◆ **Instructions to follow**: An exact copy of all the data below is required.

__________________________________________________

-- ==== Sys2Proof/Laws/Bus.lean ====
section
/-! SUPPORT. What a granted register access does, and what answers a command. -/

set_option Elab.async false

namespace Sys2Proof.Machine

@[simp] theorem State.dropHeld_regs (s : State) (c a : Nat) : (s.dropHeld c a).regs = s.regs := by
  unfold State.dropHeld; dsimp only; split
  · split <;> rfl
  · rfl

theorem State.dropHeld_eq (s : State) (c a : Nat) : ∃ x, s.dropHeld c a = { s with bus := { s.bus with shadow := x } } := by
  unfold State.dropHeld; dsimp only; split
  · split
    · exact ⟨_, rfl⟩
    · exact ⟨_, rfl⟩
  · exact ⟨_, rfl⟩

theorem laneMask_word {a : Nat} (h : a % 4 = 0) : laneMask a 4 = 0xFFFFFFFF := by
  simp only [laneMask, h]; rfl

/-- A granted 32-bit write of a register that is neither in a 64-bit pair nor in a route entry writes the whole word. -/
theorem State.busPut_granted {s : State} {a : Acc} {r : Reg} {i : Nat} (h : s.granted a r i) (v : Nat) (h1 : routeReg r = false)
    (h2 : atomicHigh r = none) (h3 : atomicLow r = none) :
    s.busPut a r i v = (((s.dropHeld (s.who a).code (r.addr i)).putWord (s.who a).code r i (BitVec.ofNat 32 v)).1.answer (.ok 0)).1 := by
  obtain ⟨ha, hm, ht, hs, he⟩ := h
  have h4 : r.addr i % 4 = 0 := by
    by_contra hc
    unfold State.stop at hs
    simp [hc] at hs
  have h5 : r.addr i / 4 * 4 = r.addr i := by omega
  obtain ⟨x, hx⟩ := s.dropHeld_eq (s.who a).code (r.addr i)
  have hs' : (s.dropHeld (s.who a).code (r.addr i)).stop (s.who a) (r.addr i) 4 true (.reg r i) = none := by
    rw [hx]; exact hs
  have he' : (s.dropHeld (s.who a).code (r.addr i)).ethDark (r, i) = false := by rw [hx]; exact he
  unfold State.busPut State.busWrite State.busWho
  simp only [hm, ha, Bool.not_true, Bool.or_false, Bool.false_eq_true, if_false, Width.bytes, State.access, h5, ht, hs', if_true,
    State.writeAt, he', laneMask_word h4, beq_self_eq_true, State.writeReg, h1, h2, h3, reduceCtorEq,
    Bool.false_and]

theorem State.busPut_wrote {s : State} {a : Acc} {r : Reg} {i : Nat} (h : s.granted a r i) (v : Nat) (h1 : routeReg r = false)
    (h2 : atomicHigh r = none) (h3 : atomicLow r = none) :
    s.busPut a r i v = s.wrote a r i fun s => s.put (s.who a).code r i (BitVec.ofNat 32 v) 0xFFFFFFFF := by
  have hw : ((s.dropHeld (s.who a).code (r.addr i)).who a).code = (s.who a).code := by cases h : a.m <;> simp [State.who, h]
  rw [State.busPut_granted h v h1 h2 h3, State.wrote, State.putWord, hw]
  split <;> rfl

theorem ones_and (x : Word) : (0xFFFFFFFF : Word) &&& x = x := by
  rw [show (0xFFFFFFFF : Word) = BitVec.allOnes 32 from rfl, BitVec.allOnes_and]

theorem State.merge_full (s : State) (r : Reg) (i : Nat) (w : Word) :
    s.merge r i w 0xFFFFFFFF = ((s.before r i &&& ~~~r.tyMask FTy.sets) ||| (w &&& r.tyMask FTy.sets)) &&& ~~~(w &&& r.tyMask FTy.clears) := by
  simp only [State.merge, ones_and, BitVec.and_assoc]

/-- A field that a full write sets takes its value from the data. -/
theorem Fld.of_merge (s : State) {f : Fld} {r : Reg} (i : Nat) (w : Word)
    (h1 : ∀ j < f.w, (r.tyMask FTy.sets).getLsbD (f.lsb + j) = true)
    (h2 : ∀ j < f.w, (r.tyMask FTy.clears).getLsbD (f.lsb + j) = false) :
    f.of (s.merge r i w 0xFFFFFFFF) = f.of w := by
  have key : (s.merge r i w 0xFFFFFFFF).extractLsb' f.lsb f.w = w.extractLsb' f.lsb f.w := by
    apply BitVec.eq_of_getLsbD_eq
    intro j hj
    rw [State.merge_full]
    simp only [BitVec.getLsbD_extractLsb', BitVec.getLsbD_and, BitVec.getLsbD_or, BitVec.getLsbD_not, h1 j hj, h2 j hj]
    by_cases c : f.lsb + j < 32
    · simp [c]
    · simp [c, BitVec.getLsbD_of_ge _ _ (Nat.le_of_not_lt c)]
  have e : ∀ x : Word, f.of x = (x.extractLsb' f.lsb f.w).toNat := by
    intro x; simp [Fld.of, BitVec.extractLsb'_toNat, Nat.shiftRight_eq_div_pow]
  rw [e, e, key]

/-- A command field of one bit is triggered by the data's bit. -/
theorem Fld.on_fired {f : Fld} {r : Reg} (w : Word) (hw : f.w = 1) (h : (r.tyMask FTy.fires).getLsbD f.lsb = true) :
    f.on (r.fired w 0xFFFFFFFF) = w.getLsbD f.lsb := by
  have k : (r.fired w 0xFFFFFFFF).getLsbD f.lsb = w.getLsbD f.lsb := by
    rw [Reg.fired, BitVec.and_assoc, ones_and, BitVec.getLsbD_and, h, Bool.and_true]
  rw [← k, Fld.on, Fld.of, hw, BitVec.getLsbD, Nat.testBit_eq_decide_div_mod_eq]
  generalize (r.fired w 0xFFFFFFFF).toNat / 2 ^ f.lsb = n
  rcases Nat.mod_two_eq_zero_or_one n with h | h <;> simp [h]

@[simp] theorem State.answer_fst (s : State) (x : BusAnswer) : (s.answer x).1 = s.setBus { s.bus with answer := x } := rfl

end Sys2Proof.Machine
end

__________________________________________________

◆ **Result of this exercise**:
-- ==== Sys2Proof/Laws/Bus.lean ====
section
/-! SUPPORT. What a granted register access does, and what answers a command. -/

set_option Elab.async false

namespace Sys2Proof.Machine

@[simp] theorem State.dropHeld_regs (s : State) (c a : Nat) : (s.dropHeld c a).regs = s.regs := by
  unfold State.dropHeld; dsimp only; split
  · split <;> rfl
  · rfl

theorem State.dropHeld_eq (s : State) (c a : Nat) : ∃ x, s.dropHeld c a = { s with bus := { s.bus with shadow := x } } := by
  unfold State.dropHeld; dsimp only; split
  · split
    · exact ⟨_, rfl⟩
    · exact ⟨_, rfl⟩
  · exact ⟨_, rfl⟩

theorem laneMask_word {a : Nat} (h : a % 4 = 0) : laneMask a 4 = 0xFFFFFFFF := by
  simp only [laneMask, h]; rfl

/-- A granted 32-bit write of a register that is neither in a 64-bit pair nor in a route entry writes the whole word. -/
theorem State.busPut_granted {s : State} {a : Acc} {r : Reg} {i : Nat} (h : s.granted a r i) (v : Nat) (h1 : routeReg r = false)
    (h2 : atomicHigh r = none) (h3 : atomicLow r = none) :
    s.busPut a r i v = (((s.dropHeld (s.who a).code (r.addr i)).putWord (s.who a).code r i (BitVec.ofNat 32 v)).1.answer (.ok 0)).1 := by
  obtain ⟨ha, hm, ht, hs, he⟩ := h
  have h4 : r.addr i % 4 = 0 := by
    by_contra hc
    unfold State.stop at hs
    simp [hc] at hs
  have h5 : r.addr i / 4 * 4 = r.addr i := by omega
  obtain ⟨x, hx⟩ := s.dropHeld_eq (s.who a).code (r.addr i)
  have hs' : (s.dropHeld (s.who a).code (r.addr i)).stop (s.who a) (r.addr i) 4 true (.reg r i) = none := by
    rw [hx]; exact hs
  have he' : (s.dropHeld (s.who a).code (r.addr i)).ethDark (r, i) = false := by rw [hx]; exact he
  unfold State.busPut State.busWrite State.busWho
  simp only [hm, ha, Bool.not_true, Bool.or_false, Bool.false_eq_true, if_false, Width.bytes, State.access, h5, ht, hs', if_true,
    State.writeAt, he', laneMask_word h4, beq_self_eq_true, State.writeReg, h1, h2, h3, reduceCtorEq,
    Bool.false_and]

theorem State.busPut_wrote {s : State} {a : Acc} {r : Reg} {i : Nat} (h : s.granted a r i) (v : Nat) (h1 : routeReg r = false)
    (h2 : atomicHigh r = none) (h3 : atomicLow r = none) :
    s.busPut a r i v = s.wrote a r i fun s => s.put (s.who a).code r i (BitVec.ofNat 32 v) 0xFFFFFFFF := by
  have hw : ((s.dropHeld (s.who a).code (r.addr i)).who a).code = (s.who a).code := by cases h : a.m <;> simp [State.who, h]
  rw [State.busPut_granted h v h1 h2 h3, State.wrote, State.putWord, hw]
  split <;> rfl

theorem ones_and (x : Word) : (0xFFFFFFFF : Word) &&& x = x := by
  rw [show (0xFFFFFFFF : Word) = BitVec.allOnes 32 from rfl, BitVec.allOnes_and]

theorem State.merge_full (s : State) (r : Reg) (i : Nat) (w : Word) :
    s.merge r i w 0xFFFFFFFF = ((s.before r i &&& ~~~r.tyMask FTy.sets) ||| (w &&& r.tyMask FTy.sets)) &&& ~~~(w &&& r.tyMask FTy.clears) := by
  simp only [State.merge, ones_and, BitVec.and_assoc]

/-- A field that a full write sets takes its value from the data. -/
theorem Fld.of_merge (s : State) {f : Fld} {r : Reg} (i : Nat) (w : Word)
    (h1 : ∀ j < f.w, (r.tyMask FTy.sets).getLsbD (f.lsb + j) = true)
    (h2 : ∀ j < f.w, (r.tyMask FTy.clears).getLsbD (f.lsb + j) = false) :
    f.of (s.merge r i w 0xFFFFFFFF) = f.of w := by
  have key : (s.merge r i w 0xFFFFFFFF).extractLsb' f.lsb f.w = w.extractLsb' f.lsb f.w := by
    apply BitVec.eq_of_getLsbD_eq
    intro j hj
    rw [State.merge_full]
    simp only [BitVec.getLsbD_extractLsb', BitVec.getLsbD_and, BitVec.getLsbD_or, BitVec.getLsbD_not, h1 j hj, h2 j hj]
    by_cases c : f.lsb + j < 32
    · simp [c]
    · simp [c, BitVec.getLsbD_of_ge _ _ (Nat.le_of_not_lt c)]
  have e : ∀ x : Word, f.of x = (x.extractLsb' f.lsb f.w).toNat := by
    intro x; simp [Fld.of, BitVec.extractLsb'_toNat, Nat.shiftRight_eq_div_pow]
  rw [e, e, key]

/-- A command field of one bit is triggered by the data's bit. -/
theorem Fld.on_fired {f : Fld} {r : Reg} (w : Word) (hw : f.w = 1) (h : (r.tyMask FTy.fires).getLsbD f.lsb = true) :
    f.on (r.fired w 0xFFFFFFFF) = w.getLsbD f.lsb := by
  have k : (r.fired w 0xFFFFFFFF).getLsbD f.lsb = w.getLsbD f.lsb := by
    rw [Reg.fired, BitVec.and_assoc, ones_and, BitVec.getLsbD_and, h, Bool.and_true]
  rw [← k, Fld.on, Fld.of, hw, BitVec.getLsbD, Nat.testBit_eq_decide_div_mod_eq]
  generalize (r.fired w 0xFFFFFFFF).toNat / 2 ^ f.lsb = n
  rcases Nat.mod_two_eq_zero_or_one n with h | h <;> simp [h]

@[simp] theorem State.answer_fst (s : State) (x : BusAnswer) : (s.answer x).1 = s.setBus { s.bus with answer := x } := rfl

end Sys2Proof.Machine
end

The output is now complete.